Job applications generally consist of two documents: The resume and the cover letter. While resumes have a set form, cover letters seem to have free reign. Creativity is always a good thing when it comes to cover letter writing, but there are still some guidelines you need to follow.
According to Bruce A. Hurwitz, vice president of New York City-based Joel H. Paul & Associates, Inc., you shouldn’t go overboard with creativity when crafting your cover letter. Speaking at a recent Fundraising Day in New York, Hurwitz unveiled his cover letter ground rules checklist. It consisted of six key recommendations:
- Short and sweet. This isn’t your college thesis and potential employers don’t have time to read a novel. Keep your cover letter to the point.

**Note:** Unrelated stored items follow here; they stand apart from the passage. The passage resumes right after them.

/-- One column rebuilt. -/
def buildColumn (o : MaskOps) (ents : List MEntry) (c : Nat) : List Piece :=
  let p := patternOf o.pattern
  let l := columnSlots ents p.lk c
  let counts := (List.range (256 / p.k)).map fun g => (l.filter fun e => e.row / p.m == g).length
  let metas := l.map fun e => e.row % p.m + p.m * warpRank ents p.m e
  let i := slotIndex o c 0
  [plainPiece (o.pbase + countOff o.wfmt + countBytes p * c) (leBytes (countBytes p) (packFields 4 counts)),
   plainPiece (o.pbase + codeOff o.wfmt p + 32 * codeBits o.wfmt * c)
     (leBytes (32 * codeBits o.wfmt) (packFields (codeBits o.wfmt) (l.map (·.code)))),
   plainPiece (o.pbase + metaOff o.wfmt p + 32 * p.bits * c) (leBytes (32 * p.bits) (packFields p.bits metas)),
   plainPiece (o.wbase + 4 * i) (slotBytes 4 (l.map fun e => e.f.toNat)),
   plainPiece (o.xbase + 2 * i) (slotBytes 2 (l.map fun e => e.x.toNat))]
  ++ o.moments.mapIdx fun j b => plainPiece (b + o.mbytes * i) (slotBytes o.mbytes (l.map fun e => e.mo.getD j 0))

/-! ## MASK.PRUNE (R227) -/

/-- The magnitude of an entry's master. -/
def MEntry.mag (e : MEntry) : Val := vAbs (x48Val e.f e.x)

/-- `e` put after every entry whose key is at least its own. -/
def insertDesc {α : Type} (key : α → Val) (e : α) (l : List α) : List α :=
  match l with
  | [] => [e]
  | x :: r => if vLt (key x) (key e) then e :: x :: r else x :: insertDesc key e r

/-- By magnitude descending; equals keep their order. -/
def sortDesc {α : Type} (key : α → Val) (l : List α) : List α := l.foldl (fun acc e => insertDesc key e acc) []

/-- R227: the threshold, +0 where it is absent. -/
def pruneThreshold (t : W32) : Val := if !f32IsNan t && vLt vZero (f32 t) then f32 t else vZero

/-- R227: what a K-group keeps. -/
def pruneGroup (keep : Nat) (thr : Val) (l : List MEntry) : List MEntry :=
  ((sortDesc MEntry.mag (l.filter fun e => !vIsNan e.mag)).take keep).filter fun e => !vLt e.mag thr

/-- R227: a unit pruned. -/
def pruneUnit (o : MaskOps) (cols : List Nat) (ents : List MEntry) (n : MaskCounts) : List MEntry × MaskCounts :=
  let p := patternOf o.pattern
  let kept := cols.flatMap fun c =>
    let mine := ents.filter fun e => e.col == c
    (List.range (256 / p.k)).flatMap fun g =>
      pruneGroup o.lim (pruneThreshold o.pthresh) (mine.filter fun e => e.row / p.m == g)
  (kept, { n with pruned := n.pruned + (ents.length - kept.length),
                  nanMaster := n.nanMaster + (ents.filter fun e => vIsNan e.mag).length })

/-! ## MASK.REGROW (R230, R231) -/

/-- A candidate. -/
structure Cand where
  row : Nat
  col : Nat
  v : W32
  deriving DecidableEq, Repr

def Cand.mag (c : Cand) : Val := vAbs (f32 c.v)

/-- R230. -/
def candBad (h : PanelHeader) (ents : List MEntry) (c : Cand) : Bool :=
  f32IsNan c.v || vIsZero (f32 c.v) || decide (h.kext ≤ c.row) || decide (h.next ≤ c.col)
    || ents.any fun e => e.row == c.row && e.col == c.col

/-- The lowest-ranked of a row's candidates: lowest magnitude, and the higher column among equals; `l` is by column. -/
def lowest (l : List Cand) : Option Cand :=
  l.foldl (fun b c => match b with
    | none => some c
    | some x => if vLe c.mag x.mag then some c else some x) none

/-- R231: at most `n` candidates of a row and N-group removed until `room` remain. -/
def twinTrim (n room : Nat) (l : List Cand) : List Cand :=
  match n with
  | 0 => l
  | n + 1 =>
    if l.length ≤ room then l
    else match lowest l with
      | none => l
      | some x => twinTrim n room (l.erase x)

/-- R231: a unit regrown; `cands` gives the candidates of each column. -/
def regrowUnit (o : MaskOps) (h : PanelHeader) (cols : List Nat) (cands : List Cand) (ents : List MEntry) (n : MaskCounts) :
    List MEntry × MaskCounts :=
  let p := patternOf o.pattern
  let good := cands.filter fun c => !candBad h ents c
  let tent := cols.flatMap fun c =>
    let mine := good.filter fun x => x.col == c
    (List.range (256 / p.k)).flatMap fun g =>
      let here := (ents.filter fun e => e.col == c && e.row / p.m == g).length
      (sortDesc Cand.mag (mine.filter fun x => x.row / p.m == g)).take (min o.lim (p.k - here))
  let groups := (cols.map fun c => c / p.m).eraseDups
  let final := (List.range p.lk).flatMap fun r => groups.flatMap fun hh =>
    let l := tent.filter fun x => x.row == r && x.col / p.m == hh
    twinTrim l.length (p.k - (ents.filter fun e => e.row == r && e.col / p.m == hh).length) l
  let new := final.map fun x =>
    let neg := vLt (f32 x.v) vZero
    { row := x.row, col := x.col, code := if o.wfmt = 4 then (if neg then 1 else 0) else (if neg then 2 else 1),
      mo := o.moments.map fun _ => 0 : MEntry }
  (ents ++ new, { n with
    candRead := n.candRead + cands.length, candBad := n.candBad + (cands.length - good.length),
    candFull := n.candFull + (good.length - tent.length), candTwin := n.candTwin + (tent.length - final.length),
    grown := n.grown + final.length })

/-! ## A command's run (R235 to R238) -/

/-- The units of 16 columns of a range. -/
def maskUnits (o : MaskOps) : List (List Nat) := chunksOf 16 ((List.range o.nc).map fun i => o.c0 + i)

/-- What the run has come to; `stopped` where a read met poison. -/
structure MaskRun where
  rd : Reader
  n : MaskCounts
  pieces : List Piece
  stopped : Bool
  nnz : Nat := 0

/-- R238, R261, log entry 154: an armed FUL_FLIP acts on the working state of a unit, in the first master that it reads. Answers the entries, and
whether the error is uncorrectable. -/
def flipWorking (s : State) (p : Nat) (l : List MEntry) : List MEntry × Bool × State :=
  let f := (getPos s p).fulFlip
  match l with
  | [] => ([], false, s)
  | e :: t =>
    if !f.arm then (l, false, s) else
      let n := takeFree (modPos s p fun ps => { ps with fulFlip := { f with arm := false } })
      let free : W32 := (Config.freeBits n.1).setWidth 32
      match eccOutcome f.bits (Config.freeNat n.1) with
      | .clean => ({ e with f := e.f ^^^ BitVec.ofNat 32 f.data } :: t, false, n.2)
      | .corrected =>
        (if f.bits = 1 then l else { e with f := free } :: t, false,
          raiseQuiet (modPos n.2 p fun ps => { ps with fulEcc := ps.fulEcc.addCe }) (p / 72) 20)
      | .uncorrectable => (l, true, raiseEngineUe (modPos n.2 p fun ps => { ps with fulEcc := ps.fulEcc.addUe }) p)

/-- R238: column `c` rebuilt from working state in which the master of `e` is poisoned: that master, and after a prune, which weighed it, the columns of
its N-group. -/
def taintColumn (op : Nat) (o : MaskOps) (ents : List MEntry) (e : MEntry) (c : Nat) : List Piece :=
  let p := patternOf o.pattern
  let ps := buildColumn o ents c
  let at' := o.wbase + 4 * (slotIndex o c 0 + (columnSlots ents p.lk c).findIdx fun x => x.row == e.row)
  if op = 0x68 ∧ c / p.m = e.col / p.m then ps.map fun x => (x.1, x.2.map fun b => (b.1, true))
  else if c = e.col then
    ps.map fun x => (x.1, x.2.mapIdx fun i b => (b.1, b.2 || (decide (at' ≤ x.1 + i) && decide (x.1 + i < at' + 4))))
  else ps

/-- One unit: read, changed and rebuilt, or the command stops before it, or, with an uncorrectable error in its working state, in the middle of it
(R238). -/
def maskUnit (op : Nat) (o : MaskOps) (h : PanelHeader) (cands : List Cand) (m : MaskRun) (cols : List Nat) : MaskRun :=
  if m.stopped then m else
    let p := patternOf o.pattern
    let recs := m.rd.colRecs o cols
    let k := unitKept (op == 0x6A) o.wfmt p h recs.1
    let v := recs.2.values o k.1
    if v.2.poison then { m with rd := v.2, stopped := true }
    else
      let w := flipWorking v.2.st v.2.p v.1
      let n := { m.n with before := m.n.before + v.1.length, overfull := m.n.overfull + k.2.1, range := m.n.range + k.2.2.1,
                          order := m.n.order + k.2.2.2.1, rankFixed := m.n.rankFixed + k.2.2.2.2 }
      let r := if op = 0x68 then pruneUnit o cols w.1 n
        else if op = 0x69 then regrowUnit o h cols (cands.filter fun c => cols.contains c.col) w.1 n
        else (w.1, n)
      let ps := match w.2.1, v.1 with
        | true, e :: _ => spreadPoison (cols.flatMap fun c => taintColumn op o r.1 e c)
        | _, _ => cols.flatMap fun c => buildColumn o r.1 c
      { m with
        rd := { v.2 with st := if w.2.1 then putFree w.2.2 v.2.p ps else putPieces w.2.2 v.2.p ps }, pieces := m.pieces ++ ps,
        n := { r.2 with after := r.2.after + r.1.length }, stopped := w.2.1 }

/-- R230: the candidate rows read; from the first poisoned row on, the columns are not reached. -/
def readCands (o : MaskOps) (r : Reader) (l : List Nat) : List Cand × Option Nat × Reader :=
  match l with
  | [] => ([], none, r)
  | c :: t =>
    let a := r.row o.sbase true (c - o.c0)
    if a.1.poison then ([], some c, a.2)
    else
      let b := readCands o a.2 t
      ((a.1.ents.map fun e => { row := e.i, col := c, v := toF32 e.v }) ++ b.1, b.2)

/-- R235: the mask report. DESIGN CHOICE (log entry 190): an entry that a count claims and no slot holds is one that the read removed. -/
def maskReport (o : MaskOps) (n : MaskCounts) (versionIn : Nat) (cand : Nat × Nat) : List Byte :=
  let changed := decide (0 < n.overfull + n.range + n.order + n.pruned + n.grown)
  ([n.before, n.after, n.pruned, n.grown, n.candRead, n.candBad, n.candFull, n.candTwin, n.overfull, n.range + cand.1,
    n.order + cand.2, n.rankFixed, n.nanMaster, versionIn, o.newver].flatMap fun v => leBytes 4 (min v (2 ^ 32 - 1)))
  ++ [BitVec.ofNat 8 (boolNat changed), 0, 0, 0]

/-- R223: the header written after the last column. -/
def maskHeader (o : MaskOps) (old : List Byte) : List Byte :=
  leBytes 4 o.newver ++ leBytes 4 o.step ++ sliceD 0 old 8 4 ++ [BitVec.ofNat 8 (o.wfmt + 16 * o.pattern)]
    ++ List.replicate 51 0

/-- The candidates of MASK.REGROW; none for the other commands. -/
def maskCands (op : Nat) (o : MaskOps) (r : Reader) : List Cand × Option Nat × Reader :=
  if op = 0x69 then readCands o r ((List.range o.nc).map fun i => o.c0 + i) else ([], none, r)

/-- R237: the cycles of a VQ mask command. -/
def maskCycles (o : MaskOps) (nnz : Nat) : Nat :=
  let p := patternOf o.pattern
  let bytes := countBytes p + 32 * codeBits o.wfmt + 32 * p.bits + 256 * (6 + o.mbytes * o.moments.length)
  24 + o.nc * max 16 ((2 * bytes + 4095) / 4096) + (nnz + 63) / 64

/-- The NNZ of the candidate block, as read. -/
def candNnz (r : Reader) : Nat := (r.blocks.head?.map (·.nnz)).getD 0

- Use bullets. Bullet points draw the eye to the most important information.
- Credentials. Tell them why you would be the perfect fit for the job. Point out how you’ve solved problems or made decisions at prior jobs.
- Contact information. Papers get separated. Make sure your contact information is on the cover letter. Try not to include any ridiculous e-mail addresses.
- In closing. Hurwitz said to have an appreciative close to the letter. It shows you are grateful to be considered for the position.
- Proofread. Spelling mistakes will put you in the “no” pile fast. Spell check, proofread, give it to someone else to proofread and then repeat. There’s no room for errors.